■ Records shown

-- ==== Sys2Proof/Laws/Access.lean ====
section
/-! SUPPORT. The operations of Machine/Access.lean leave the queue of commands alone and keep the invariant. -/

namespace Sys2Proof.Machine


theorem State.regAccess_ev {s0 s : State} (q : Req) (f : Flit) (h : Ev s0 s) : Ev s0 (s.regAccess q f).1 := by
  unfold State.regAccess
  refine ite_ev1 (pair_ev ?_) (pair_ev ?_)
  · exact State.busRead_ev q _ _ h
  · exact State.busWrite_ev q _ _ _ h

theorem State.bucketWait_ev {s0 : State} {s : State} (i : Nat) (hs0 : Ev s0 s) : Ev s0 (State.bucketWait s i) := by
  unfold State.bucketWait
  repeat' with_reducible first | assumption | apply State.bump_ev | apply State.fresh_ev | apply ite_ev | apply ite_ev1 | apply ite_ev2 | apply ite_ev22 | apply ite_ev21 | dsimp only | split | refine Ev.lit rfl ?_

theorem State.farAccess_ev {s0 : State} {s : State} (f : Flit) (free : State → State × Status × BitVec 512) (hfree : ∀ y0, Ev s0 y0 → Ev s0 (free y0).1) (hs0 : Ev s0 s) : Ev s0 (State.farAccess s f free).1 := by
  unfold State.farAccess
  repeat' with_reducible first | assumption | refine hfree _ ?_ | apply State.spanQueue_ev | apply ite_ev | apply ite_ev1 | apply ite_ev2 | apply ite_ev22 | apply ite_ev21 | dsimp only

theorem State.serveStored_ev {s0 : State} {s : State} (n : Nat) (q : DReq) (hs0 : Ev s0 s) : Ev s0 (State.serveStored s n q) := by
  unfold State.serveStored
  repeat' with_reducible first | assumption | apply State.answerDram_ev | apply State.bump_ev | apply State.readLine_ev | apply State.storeLine_ev | apply State.wr_ev | apply ite_ev | apply ite_ev1 | apply ite_ev2 | apply ite_ev22 | apply ite_ev21 | dsimp only

theorem State.flushLine_ev {s0 : State} {s : State} (n line : Nat) (hs0 : Ev s0 s) : Ev s0 (State.flushLine s n line) := by
  unfold State.flushLine
  repeat' with_reducible first | assumption | apply State.serveStored_ev | apply State.setChan_ev | refine foldl_ev _ _ (fun _ _ _ => ?_) ?_

theorem State.dramAccess_ev {s0 : State} {s : State} (f : Flit) (vat : Nat) (hs0 : Ev s0 s) : Ev s0 (State.dramAccess s f vat).1 := by
  unfold State.dramAccess
  repeat' with_reducible first | assumption | apply State.bump_ev | apply State.fillBars_ev | apply State.flushLine_ev | apply State.readLine_ev | apply State.setChan_ev | apply State.storeLine_ev | apply ite_ev | apply ite_ev1 | apply ite_ev2 | apply ite_ev22 | apply ite_ev21 | dsimp only | refine Ev.lit rfl ?_

theorem State.serveAccess_ev {s0 : State} {s : State} (q : Req) (f : Flit) (hs0 : Ev s0 s) : Ev s0 (State.serveAccess s q f).1 := by
  unfold State.serveAccess
  repeat' with_reducible first | assumption | apply State.bump_ev | apply State.celSuspends_ev | apply State.dmNoc_ev | apply State.dramAccess_ev | apply State.farAccess_ev | apply State.fresh_ev | apply State.regAccess_ev | apply State.scrServe_ev | apply ite_ev | apply ite_ev1 | apply ite_ev2 | apply ite_ev22 | apply ite_ev21 | dsimp only | intro _ _ _ _ | intro _ _ _ | intro _ _ | split | refine Ev.lit rfl ?_

theorem State.countAccess_ev {s0 : State} {s : State} (i : Nat) (wr : Bool) (n : Nat) (st : Status) (hs0 : Ev s0 s) : Ev s0 (State.countAccess s i wr n st) := by
  unfold State.countAccess
  repeat' with_reducible first | assumption | apply State.bump_ev | apply State.fresh_ev | apply State.latency_ev | apply State.setTag_ev | apply State.wr_ev | apply ite_ev | apply ite_ev1 | apply ite_ev2 | apply ite_ev22 | apply ite_ev21 | dsimp only | refine Ev.lit rfl ?_

theorem State.memAccess_ev {s0 : State} {s : State} (q : Req) (rq : NocRq) (hs0 : Ev s0 s) : Ev s0 (State.memAccess s q rq).1 := by
  unfold State.memAccess
  repeat' with_reducible first | assumption | apply State.bucketWait_ev | apply State.bump_ev | apply State.countAccess_ev | apply State.decodeRq_ev | apply State.regUse_ev | apply State.serveAccess_ev | apply State.wr_ev | apply ite_ev | apply ite_ev1 | apply ite_ev2 | apply ite_ev22 | apply ite_ev21 | dsimp only

theorem State.memRead_ev {s0 : State} {s : State} (q : Req) (a n : Nat) (qos : Fin 4) (hs0 : Ev s0 s) : Ev s0 (State.memRead s q a n qos).1 := by
  unfold State.memRead
  repeat' with_reducible first | assumption | apply State.memAccess_ev

theorem State.memWrite_ev {s0 : State} {s : State} (q : Req) (a : Nat) (bs : List Byte) (poison : Bool) (qos : Fin 4) (hs0 : Ev s0 s) : Ev s0 (State.memWrite s q a bs poison qos).1 := by
  unfold State.memWrite
  repeat' with_reducible first | assumption | apply State.memAccess_ev

theorem State.memReads_ev {s0 : State} {s : State} (q : Req) (a n : Nat) (qos : Fin 4) (hs0 : Ev s0 s) : Ev s0 (State.memReads s q a n qos).1 := by
  unfold State.memReads
  repeat' with_reducible first | assumption | apply State.memRead_ev | refine foldl_ev _ _ (fun _ _ _ => ?_) ?_ | refine foldl_ev1 _ _ (fun _ _ _ => ?_) ?_ | refine foldl_ev2 _ _ (fun _ _ _ => ?_) ?_ | refine foldl_ev22 _ _ (fun _ _ _ => ?_) ?_ | refine foldl_ev21 _ _ (fun _ _ _ => ?_) ?_ | apply ite_ev | apply ite_ev1

theorem State.memWrites_ev {s0 : State} {s : State} (q : Req) (a : Nat) (bs : List Byte) (poison : Bool) (qos : Fin 4) (hs0 : Ev s0 s) : Ev s0 (State.memWrites s q a bs poison qos).1 := by
  unfold State.memWrites
  repeat' with_reducible first | assumption | apply State.memWrite_ev | refine foldl_ev _ _ (fun _ _ _ => ?_) ?_ | refine foldl_ev1 _ _ (fun _ _ _ => ?_) ?_ | refine foldl_ev2 _ _ (fun _ _ _ => ?_) ?_ | refine foldl_ev22 _ _ (fun _ _ _ => ?_) ?_ | refine foldl_ev21 _ _ (fun _ _ _ => ?_) ?_ | apply ite_ev | apply ite_ev1

end Sys2Proof.Machine
end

■ Task goal
Search the records for the string "lean" and return every line in which it occurs.

■ Result of the exercise
-- ==== Sys2Proof/Laws/Access.lean ====
/-! SUPPORT. The operations of Machine/Access.lean leave the queue of commands alone and keep the invariant. -/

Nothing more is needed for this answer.